> _Dataset content_
-- ==== Sys2Proof/Tests/Slice0.lean ====
section
/-! SUPPORT. Tests of the model: words written out from the spec's encodings, the spec's examples one step each, and for every
statement with hypotheses a state and operands that meet them. Expected results are the spec's (the rule is named). -/

namespace Sys2Proof.Tests

open Sys2Proof Sys2Proof.Machine

/-! ### WellFormed -/

/-- `ff` = 3 of LFSR is the one ill-formed term (spec/30_encoding.md R143); its words are refused. -/
theorem test_lfsr3_ill_formed :
    (Instr.lfsr 3#2 0#12).wf = false ∧ (Instr.lfsr 2#2 0#12).wf = true ∧
    decode 0b1110111000110000#16 0b1111000000000000#16 = .error .reservedFsr := by decide

/-! ### Decoding, word by word -/

/-- `oooo ooda ffff ffff` (spec/40_byte_file_ops.md R202 to R210). -/
theorem test_decode_byte_da :
    decode 0b0010011000100000#16 0#16 = .ok (.addwf 0x20#8 .file .virt) ∧
    decode 0b0010000000100000#16 0#16 = .ok (.addwfc 0x20#8 .w .virt) ∧
    decode 0b0001010100100000#16 0#16 = .ok (.andwf 0x20#8 .w .banked) ∧
    decode 0b0001111000100000#16 0#16 = .ok (.comf 0x20#8 .file .virt) ∧
    decode 0b0000011000100000#16 0#16 = .ok (.decf 0x20#8 .file .virt) ∧
    decode 0b0010101000100000#16 0#16 = .ok (.incf 0x20#8 .file .virt) ∧
    decode 0b0001000000100000#16 0#16 = .ok (.iorwf 0x20#8 .w .virt) ∧
    decode 0b0101000000100000#16 0#16 = .ok (.movf 0x20#8 .w .virt) ∧
    decode 0b0011011000100000#16 0#16 = .ok (.rlcf 0x20#8 .file .virt) := by decide

/-- `oooo ooda ffff ffff` (spec/40_byte_file_ops.md R211 to R218). -/
theorem test_decode_byte_da_2 :
    decode 0b0100011000100000#16 0#16 = .ok (.rlncf 0x20#8 .file .virt) ∧
    decode 0b0011000000100000#16 0#16 = .ok (.rrcf 0x20#8 .w .virt) ∧
    decode 0b0100001000100000#16 0#16 = .ok (.rrncf 0x20#8 .file .virt) ∧
    decode 0b0101011000100000#16 0#16 = .ok (.subfwb 0x20#8 .file .virt) ∧
    decode 0b0101111000100000#16 0#16 = .ok (.subwf 0x20#8 .file .virt) ∧
    decode 0b0101101100100000#16 0#16 = .ok (.subwfb 0x20#8 .file .banked) ∧
    decode 0b0011101000100000#16 0#16 = .ok (.swapf 0x20#8 .file .virt) ∧
    decode 0b0001101000100000#16 0#16 = .ok (.xorwf 0x20#8 .file .virt) := by decide

/-- `oooo oooa ffff ffff` (spec/40_byte_file_ops.md R219 to R222; spec/41_skip_mul_move.md R244 to R248). -/
theorem test_decode_byte_a :
    decode 0b0110111000100000#16 0#16 = .ok (.movwf 0x20#8 .virt) ∧
    decode 0b0110101000100000#16 0#16 = .ok (.clrf 0x20#8 .virt) ∧
    decode 0b0110110100100000#16 0#16 = .ok (.negf 0x20#8 .banked) ∧
    decode 0b0110100000100000#16 0#16 = .ok (.setf 0x20#8 .virt) ∧
    decode 0b0110001000100000#16 0#16 = .ok (.cpfseq 0x20#8 .virt) ∧
    decode 0b0110010000100000#16 0#16 = .ok (.cpfsgt 0x20#8 .virt) ∧
    decode 0b0110000000100000#16 0#16 = .ok (.cpfslt 0x20#8 .virt) ∧
    decode 0b0110011000100000#16 0#16 = .ok (.tstfsz 0x20#8 .virt) ∧
    decode 0b0000001100100000#16 0#16 = .ok (.mulwf 0x20#8 .banked) := by decide

/-- spec/41_skip_mul_move.md R240 to R243. -/
theorem test_decode_skips :
    decode 0b0010111000100000#16 0#16 = .ok (.decfsz 0x20#8 .file .virt) ∧
    decode 0b0100111000100000#16 0#16 = .ok (.dcfsnz 0x20#8 .file .virt) ∧
    decode 0b0011110000100000#16 0#16 = .ok (.incfsz 0x20#8 .w .virt) ∧
    decode 0b0100101000100000#16 0#16 = .ok (.icfsnz 0x20#8 .file .virt) := by decide

/-- `oooo bbba ffff ffff` (spec/42_bit_ops.md R261 to R265). -/
theorem test_decode_bit :
    decode 0b1001011011000111#16 0#16 = .ok (.bcf 0xC7#8 3#3 .virt) ∧
    decode 0b1000111000100000#16 0#16 = .ok (.bsf 0x20#8 7#3 .virt) ∧
    decode 0b0111100100100000#16 0#16 = .ok (.btg 0x20#8 4#3 .banked) ∧
    decode 0b1011001000100000#16 0#16 = .ok (.btfsc 0x20#8 1#3 .virt) ∧
    decode 0b1010000011011000#16 0#16 = .ok (.btfss 0xD8#8 0#3 .virt) := by decide

/-- `oooo oooo kkkk kkkk` (spec/43_literal_ops.md R270 to R280; spec/45_branch_call_return.md R315). -/
theorem test_decode_literal :
    decode 0b0000111100010101#16 0#16 = .ok (.addlw 0x15#8) ∧
    decode 0b0000101101011111#16 0#16 = .ok (.andlw 0x5F#8) ∧
    decode 0b0000100100110101#16 0#16 = .ok (.iorlw 0x35#8) ∧
    decode 0b0000111001011010#16 0#16 = .ok (.movlw 0x5A#8) ∧
    decode 0b0000100000000010#16 0#16 = .ok (.sublw 0x02#8) ∧
    decode 0b0000101010101111#16 0#16 = .ok (.xorlw 0xAF#8) ∧
    decode 0b0000110111000100#16 0#16 = .ok (.mullw 0xC4#8) ∧
    decode 0b0000000100000101#16 0#16 = .ok (.movlb 0x05#8) ∧
    decode 0b0000110001011010#16 0#16 = .ok (.retlw 0x5A#8) := by decide

/-- The fixed words (spec/43_literal_ops.md R277; spec/44_system_ops.md R290 to R296; spec/45_branch_call_return.md R311, R312). -/
theorem test_decode_control :
    decode 0b0000000000000111#16 0#16 = .ok (.daw) ∧
    decode 0b0000000000000000#16 0#16 = .ok (.nop) ∧
    decode 0b1111000100100011#16 0#16 = .ok (.nopx 0x123#12) ∧
    decode 0b0000000000000100#16 0#16 = .ok (.clrwdt) ∧
    decode 0b0000000000000001#16 0#16 = .ok (.halt) ∧
    decode 0b0000000011111111#16 0#16 = .ok (.reset) ∧
    decode 0b0000000000000011#16 0#16 = .ok (.sleep) ∧
    decode 0b0000000011100000#16 0#16 = .ok (.trap) ∧
    decode 0b0000000011100001#16 0#16 = .ok (.tret) ∧
    decode 0b0000000000000101#16 0#16 = .ok (.push) ∧
    decode 0b0000000000000110#16 0#16 = .ok (.pop) := by decide

/-- `1110 0ccc nnnn nnnn` and `1101 onnn nnnn nnnn` (spec/45_branch_call_return.md R301 to R310). -/
theorem test_decode_branch :
    decode 0b1110001000000101#16 0#16 = .ok (.bc 5#8) ∧
    decode 0b1110011000000101#16 0#16 = .ok (.bn 5#8) ∧
    decode 0b1110001111111101#16 0#16 = .ok (.bnc 0xFD#8) ∧
    decode 0b1110011100000001#16 0#16 = .ok (.bnn 1#8) ∧
    decode 0b1110010100000100#16 0#16 = .ok (.bnv 4#8) ∧
    decode 0b1110000111111110#16 0#16 = .ok (.bnz 0xFE#8) ∧
    decode 0b1110010000000100#16 0#16 = .ok (.bv 4#8) ∧
    decode 0b1110000011111111#16 0#16 = .ok (.bz 0xFF#8) ∧
    decode 0b1101011111111111#16 0#16 = .ok (.bra 0x7FF#11) ∧
    decode 0b1101100000000011#16 0#16 = .ok (.rcall 3#11) := by decide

> _Exercise goal_
All lines from the line holding "decode 0b1110011100000001#16 0#16" through the end of the records above need to be transcribed exactly, and no other text should appear.

> _Answer section_
    decode 0b1110011100000001#16 0#16 = .ok (.bnn 1#8) ∧
    decode 0b1110010100000100#16 0#16 = .ok (.bnv 4#8) ∧
    decode 0b1110000111111110#16 0#16 = .ok (.bnz 0xFE#8) ∧
    decode 0b1110010000000100#16 0#16 = .ok (.bv 4#8) ∧
    decode 0b1110000011111111#16 0#16 = .ok (.bz 0xFF#8) ∧
    decode 0b1101011111111111#16 0#16 = .ok (.bra 0x7FF#11) ∧
    decode 0b1101100000000011#16 0#16 = .ok (.rcall 3#11) := by decide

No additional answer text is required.